Por partes 1 Os advogados da Odebrecht entraram neste domingo com habeas corpus no Tribunal Regional Federal da 4ª Região em nome de dois dos diretores da empresa presos na Lava Jato: Cesar Rocha e Rogério Araújo.

Por partes 2 Os demais, inclusive do presidente, Marcelo Odebrecht, serão impetrados ao longo da semana.

Razões Na peça, a defesa alega constrangimento ilegal, prisão baseada apenas nas palavras de um delator “pródigo em mentiras” (Alberto Yousseff) e “equívocos cometidos” por parte do juiz Sergio Moro “na análise de documentos essenciais”.

Forra Integrantes da força-tarefa estampavam uma satisfação no rosto na sexta-feira com a prisão de Marcelo.

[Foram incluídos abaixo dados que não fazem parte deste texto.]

/-- A node is reachable from its first beacon until its beacons have lapsed (R367). -/
def State.reachable (s : State) (n : Nat) : Bool :=
  n == s.nodeId || ((s.beaconOf n).isSome && !s.fab.lapsed.any (fun x => x.1 == n))

/-- The weight of this node and the reachable members. -/
def State.reach (s : State) : Nat := ((s.roster.filter s.reachable).map s.weightOf).sum

/-- Quorum (R369). -/
def State.hasQuorum (s : State) : Bool :=
  let r := 2 * s.reach
  let t := s.fld FAB_WEIGHT.Total
  let k := s.fld FAB_CTRL.Keystone
  decide (t < r) || (r == t && s.on FAB_CTRL.KeyEn && s.roster.contains k && s.reachable k)

/-- The timekeeper of the roster (R363). -/
def State.rosterKeeper (s : State) : Option Nat :=
  let c := (s.roster.filter (fun n => s.priorityOf n != 255)).map (fun n => 1024 * s.priorityOf n + n)
  c.min?.map (fun x => x % 1024)

/-- QUORUM_LOSS (R369). -/
def State.quorumLost (s : State) : State :=
  s.inOneCycle (fun s =>
    let t := s.setF FAB_STATUS.Quorum 0
    let t := t.logEvent 0x0612 0 (leBytes 4 (t.rd FAB_EPOCH).toNat ++ leBytes 2 (t.fld FAB_WEIGHT.Reach) ++ leBytes 2 (t.fld FAB_WEIGHT.Total))
    (t.raise FAB_IRQ_STATUS.QuorumLost).enterHeld hcQuorumLost)

/-- FAB_FORM names another node and Member is 0 (R372). -/
def State.notMember (s : State) : Bool := s.formsOthers && !s.on FAB_STATUS.Member

/-- The NotMember condition, which held before the change or not (`was`): in RUN it puts the node in HELD, in HELD it is a new cause
where it arises (R372, R591). -/
def State.notMemberCheck (s : State) (was : Bool) : State :=
  if s.notMember && (s.sched == run || !was) then s.enterHeld hcNotMember else s

/-- Reach, quorum, leader and timekeeper after a change of the roster or of a member's reachability (R363, R367, R369, R370). -/
def State.memberUpdate (s : State) : State :=
  if !s.on FAB_STATUS.Member then
    (((s.setF FAB_WEIGHT.Reach 0).setF FAB_STATUS.Quorum 0).setF FAB_STATUS.Leader 0).setF FAB_LEADER.LeaderValid 0
  else s.inOneCycle (fun s =>
    let t := s.setF FAB_WEIGHT.Reach s.reach
    let t := if t.hasQuorum then t.setF FAB_STATUS.Quorum 1 else if t.on FAB_STATUS.Quorum then t.quorumLost else t
    let leader := ((t.roster.filter t.reachable).min?).getD t.nodeId
    let t := ((t.setF FAB_LEADER.LeaderId leader).setF FAB_LEADER.LeaderValid 1).setB FAB_STATUS.Leader (leader == t.nodeId)
    (t.setKeeper t.rosterKeeper).parentUpdate)

/-- A bit map written to 32 registers. -/
def State.writeNodes (s : State) (reg : Nat → Nat) (nodes : List Nat) : State :=
  s.each (List.range 32) (fun w t => t.wr (reg w)
    (((nodes.filter (fun n => n / 32 == w)).foldl (fun (x : Word) n => x ||| (1#32 <<< (n % 32))) 0#32)))

/-- A roster adopted: epoch, members and Total (R371); the leader writes ROSTER_CHANGED of kind 0 removal, 1 admission or 2
formation. -/
def State.adoptRoster (s0 : State) (epoch : Nat) (nodes : List Nat) (total : Nat) (kind : Option Nat) : State :=
  s0.inOneCycle (fun s =>
  let t := ((s.writeNodes FAB_ROSTER nodes).wr FAB_EPOCH (BitVec.ofNat 32 epoch)).setF FAB_WEIGHT.Total total
  let me := nodes.contains t.nodeId
  -- a coordinator whose epoch changes before GO aborts (R56)
  let t := (t.setB FAB_STATUS.Member me).commitCheck false
  -- a joiner that the roster has admitted may have to join again
  let t := { t with fab := { t.fab with proposal := none, seen := t.fab.seen.filter (fun x => x.1 != mmJoin) } }
  let t := (t.setF FAB_STATUS.Forming 0).memberUpdate
  let t := match kind with
    | some k => t.logEvent 0x0611 t.nodeId (leBytes 4 epoch ++ leBytes 2 nodes.length ++ leBytes 2 total ++ leBytes 1 k)
    | none => t
  ((t.raise FAB_IRQ_STATUS.RosterChanged).keepTime).notMemberCheck s.notMember)

/-- ADMIT to a joiner: M and Fj = c + FRM_GUARD + 2 (R372). -/
def State.sendAdmit (s : State) (n : Nat) : State :=
  s.sendMember n (leBytes 1 mmAdmit ++ [0#8] ++ leBytes 2 s.nodeId ++ leBytes 4 (s.rd FAB_EPOCH).toNat ++ leBytes 6 0 ++
    leBytes 2 n ++ leBytes 4 (s.rd FRM_EDITION).toNat ++ leBytes 4 0 ++ leBytes 8 (s.frame + s.fld FRM_GUARD.Guard + 2))

/-- A proposal on which every proposed member has agreed becomes the roster, and its joiners receive ADMIT (R371, R372). -/
def State.proposalDone (s : State) : State :=
  match s.fab.proposal with
  | none => s
  | some p =>
    if !p.nodes.all (fun n => p.joins.contains n || p.agrees.contains n) then s
    else
      let kind := if p.formation then 2 else if p.joins.isEmpty then 0 else 1
      let t := s.sendMaps mmRoster p.epoch.toNat p.total p.nodes p.nodes
      let t := t.adoptRoster p.epoch.toNat p.nodes p.total (some kind)
      let t := t.each p.joins (fun n t => t.sendAdmit n)
      { t with fab := { t.fab with joins := t.fab.joins.filter (fun n => !p.joins.contains n) } }

/-- A PROPOSE sent to every proposed member, or adopted at once by a node that is alone in it. -/
def State.propose (s : State) (epoch : Nat) (nodes joins : List Nat) (formation : Bool) : State :=
  let total := (nodes.map s.weightOf).sum
  let p : Proposal := ⟨BitVec.ofNat 32 epoch, nodes, total, [s.nodeId], joins, formation⟩
  let t := { s with fab := { s.fab with proposal := some p } }
  (t.sendMaps mmPropose epoch total nodes (nodes.filter (fun n => !joins.contains n))).proposalDone

/-- The nodes of FAB_FORM. -/
def State.form (s : State) : List Nat := s.bitNodes FAB_FORM

/-- A node outside the roster sends BEACON to the nodes of its FAB_FORM (R367). -/
def State.announces (s : State) : Bool := !s.on FAB_STATUS.Member && s.on FAB_CTRL.FormEn && s.form.contains s.nodeId

/-- This node takes part in the formation of the first roster (R368). -/
def State.forming (s : State) : Bool := s.announces && s.rd FAB_EPOCH == 0#32

/-- FAB_FORM names this node alone, and no roster holds it: it forms at once (R368). -/
def State.formsAlone (s : State) : Bool := !s.on FAB_STATUS.Member && s.form == [s.nodeId]

/-- Formation (R368): the lowest node proposes epoch 1 once the beacons of all others are current; a node alone in FAB_FORM
forms at once. -/
def State.formCheck (s : State) : State :=
  let t := s.setB FAB_STATUS.Forming s.forming
  if t.formsAlone then t.propose 1 t.form [] true
  else if !t.forming then t
  else
    let others := t.form.filter (fun n => n != t.nodeId)
    if t.form.min? = some t.nodeId ∧ t.fab.proposal.isNone ∧ others.all (fun n => (t.beaconOf n).isSome && t.reachable n) then
      t.propose 1 t.form [] true
    else t

/-- BEACON received, at `l` if it arrived on a link (R345, R367). -/
def execBeacon (m : MemberMsg) (l : Option (Fin 48)) (s : State) : Result :=
  .next (
    let t := s.popInbox ftMember
    let n := m.sender.toNat
    if n = t.nodeId then
      ((t.setF FAB_STATUS.DupId 1).logEvent 0x0618 n (leBytes 2 ((l.map (·.val)).getD 0xFFFF))).raise FAB_IRQ_STATUS.DupId
    else
      let heldNow := m.flags.getLsbD 1 && m.cause != 3#4
      let old := ((t.beaconOf n).map (·.heldRun)).getD 0
      let b : Beacon := ⟨m.epoch, m.flags, m.cause.toNat, m.weight.toNat, m.priority.toNat, m.keystone.toNat, m.keyEn,
        m.edition, m.staged, t.time.local_, if heldNow then old + 1 else 0⟩
      let t := { t with fab := { t.fab with beacons := tset (fun _ => none) t.fab.beacons n (some b),
                                            lapsed := t.fab.lapsed.filter (fun x => x.1 != n) } }
      t.memberUpdate.formCheck)

/-- BEACON_MISS: no beacon of a node for Miss x Beat ticks (R367). -/
def execBeaconMiss (n : BitVec 10) (s : State) : Result :=
  .next (
    let k := n.toNat
    if k = s.nodeId ∨ !s.reachable k then s
    else { s with fab := { s.fab with lapsed := s.fab.lapsed ++ [(k, 0)] } }.memberUpdate)

/-- The sender may propose: to a member its leader, to a node of a formation the lowest of the same FAB_FORM with the same
keystone (R368, R371). -/
def State.agreesTo (s : State) (sender epoch : Nat) (nodes : List Nat) : Bool :=
  if s.on FAB_STATUS.Member then
    epoch == (s.rd FAB_EPOCH).toNat + 1 && s.on FAB_LEADER.LeaderValid && s.fld FAB_LEADER.LeaderId == sender &&
      s.on FAB_STATUS.Quorum
  else
    s.forming && epoch == 1 && s.form.min? == some sender && s.form.all (fun n => nodes.contains n) &&
      nodes.all (fun n => s.form.contains n) &&
      (s.beaconOf sender).any (fun b => b.keystone == s.fld FAB_CTRL.Keystone && b.keyEn == s.on FAB_CTRL.KeyEn)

No grupo, havia irritação com a postura da empresa para “tentar melar” a operação e minar a credibilidade de delegados e procuradores.

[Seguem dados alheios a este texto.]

/-! ## M2W (R555 to R557) -/

/-- The byte at an M2W address (R556), HOLD_N low only where the bridge asserts it. -/
def State.m2wByte (s : State) (a : Nat) : Byte :=
  let byte (v i : Nat) : Byte := BitVec.ofNat 8 (v / 2 ^ (8 * i))
  if a = 0x00 then 0x60#8
  else if a = 0x01 then 0x72#8
  else if a = 0x02 then 0xB0#8
  else if a = 0x03 then
    BitVec.ofNat 8 (s.fld RST_STATUS.BootState + 4 * s.fld PWR_STATUS.Pfail + 8 * s.fld EDG_STATUS.HoldAsserted +
      16 * s.fld PWR_STATUS.CoreGood + 32 * s.fld PWR_STATUS.SramGood + 64 * (s.rst.stage == .asleep).toNat +
      128 * s.fld PWR_CLK.AoSource)
  else if a = 0x04 ∨ a = 0x05 then byte (s.fld RST_CAUSE.Sources) (a - 0x04)
  else if a = 0x06 ∨ a = 0x07 then byte (s.fld RST_CAUSE_ALL.Sources) (a - 0x06)
  else if a = 0x08 then byte (s.fld PWR_WAKE.Source) 0
  else if a = 0x09 then byte s.ledB 0
  else if a = 0x0A ∨ a = 0x0B then byte ((s.folioWord 8).toNat % 1024) (a - 0x0A)
  else if a = 0x0C then (if s.on PWR_STATUS.CoreGood then byte (s.fld MNT_TEMP.Temp) 0 else 0x80#8)
  else if 0x10 ≤ a ∧ a ≤ 0x4F then byte (s.rd (RST_BACKUP ((a - 0x10) / 4))).toNat ((a - 0x10) % 4)
  else 0#8

/-- The port works: VDD_AON and VDD_IO are present (R548). -/
def State.m2wWorks (s : State) : Bool := s.supplied 0 && s.supplied 4

/-- The command byte 0x01 (R557). -/
def State.m2wWake (s : State) : State := (s.wake 1).raise MNT_IRQ_STATUS.M2wCommand

/-- The command byte 0x02 (R557): it asserts HOLD_N once VDD_CORE is up. -/
def State.m2wHold (s : State) : State :=
  (if s.on PWR_STATUS.CoreGood then s.assertHold 0 else { s with rst := { s.rst with holdDue := true } }).raise MNT_IRQ_STATUS.M2wCommand

/-- Bytes written from the pointer onwards; only 0x80 takes one. -/
def State.m2wPut : Nat → List Byte → State → State
  | _, [], s => s
  | a, b :: r, s =>
    let t := if a % 256 ≠ 0x80 then s else if b = 1#8 then s.m2wWake else if b = 2#8 then s.m2wHold else s
    State.m2wPut (a + 1) r t

/-- A transfer addressed to the bridge: counted, and an address match in deep sleep wakes it as the M2W source where that
source is enabled (R526, R557). -/
def State.m2wMatch (s : State) : State :=
  let t := (s.inc MNT_M2WXFER).curEdge 18
  t.wakeIf 1

/-- M2W_WRITE: the first data byte sets the pointer, the others are written from there. -/
def execM2wWrite (ptr : Byte) (data : List Byte) (s : State) : Result :=
  .next (if !s.m2wWorks then s
    else
      let t := { s with mnt := { s.mnt with m2wPtr := ptr + BitVec.ofNat 8 data.length } }
      State.m2wPut ptr.toNat data t.m2wMatch)

/-- M2W_READ: `n` bytes from the pointer, all taken at the address phase. -/
def execM2wRead (n : Fin 257) (s : State) : Result :=
  .next (if !s.m2wWorks then s
    else
      let hold := if s.holdPin.2 then 0#8 else 8#8
      let bs := (List.range n).map (fun i =>
        let a := (s.mnt.m2wPtr.toNat + i) % 256
        if a = 3 then s.m2wByte a ||| hold else s.m2wByte a)
      let t := s.holdPin.1
      { t with mnt := { t.mnt with m2wPtr := t.mnt.m2wPtr + BitVec.ofNat 8 n, m2wOut := bs } }.m2wMatch)

/-- M2W_WAKE. -/
def execM2wWake (s : State) : Result := .next (if s.m2wWorks then s.m2wWake else s)

/-- M2W_HOLD. -/
def execM2wHold (s : State) : Result := .next (if s.m2wWorks then s.m2wHold else s)

/-! ## JTAG (R566, R567) -/

/-- A TAP instruction at Update-IR. -/
def State.tapInstr (s : State) (code : Byte) : Result :=
  .next (if !s.tapWorks then s else { s with mnt := { s.mnt with tap := code } })

/-- TAP_RESET selects IDCODE. -/
def execTapReset (s : State) : Result := s.tapInstr 0x01#8
def execExtest (s : State) : Result := s.tapInstr 0x00#8
def execIdcode (s : State) : Result := s.tapInstr 0x01#8
def execSamplePreload (s : State) : Result := s.tapInstr 0x02#8
def execClamp (s : State) : Result := s.tapInstr 0x04#8
def execHighz (s : State) : Result := s.tapInstr 0x05#8
def execExtestPulse (s : State) : Result := s.tapInstr 0x08#8
def execExtestTrain (s : State) : Result := s.tapInstr 0x09#8
/-- The identification register: version 1, part 0x7260, manufacturer 0x7B5 (R566). -/
def tapIdcode : Word := 0x17260F6B#32

/-- The register a TAP scan passes through: IDCODE's 32 bits, the boundary register (none: its cells are in the BSDL file), or
BYPASS's single 0; every code the table does not list acts as BYPASS (R566, R567). -/
def State.tapRegister (s : State) : Option (List Bool) :=
  match s.tapActs with
  | 0x01#8 => some ((List.range 32).map tapIdcode.getLsbD)
  | 0x00#8 => none
  | 0x02#8 => none
  | 0x08#8 => none
  | 0x09#8 => none
  | _ => some [false]

def execBypass (s : State) : Result := s.tapInstr 0xFF#8

end Sys2Proof.Machine
end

Intercâmbio Aécio Neves (PSDB-MG) conversou neste domingo com o governador de Miranda, Henrique Capriles, opositor de Nicolas Maduro. O ex-presidenciável venezuelano aceitou convite do tucano e virá ao Brasil na primeira semana de agosto.


TIROTEIO

O Datafolha mostrou que Lula está certo: a popularidade de Dilma chegou ao volume morto. E agora é que vai começar a seca.

DE BRUNO ARAÚJO (PSDB-PE), líder da minoria na Câmara, sobre pesquisa que mostra que a aprovação à presidente é de 10%, menor índice já registrado.


CONTRAPONTO

Esgrima de cavalheiros

Em 2004, então líder do PFL, José Carlos Aleluia (BA) idealizou o “prêmio Berzoini” de “maldades” contra aposentados, depois que o Ministério da Previdência, comandado pelo petista, criou recadastramento de idosos.
Neste ano, os dois se encontraram em audiência na Câmara. Diante de uma questão polida do deputado do DEM, o ministro, agora nas Comunicações, brincou:
–S.Exa. foi suave hoje! Já não é o mesmo Aleluia que conheci há dez anos. Mas, certamente, na réplica será!
Aleluia retomou a palavra, mas de novo moderado:
–V. Exa. adquiriu maturidade. Farei a réplica com cuidado, para que não haja necessidade de tréplica.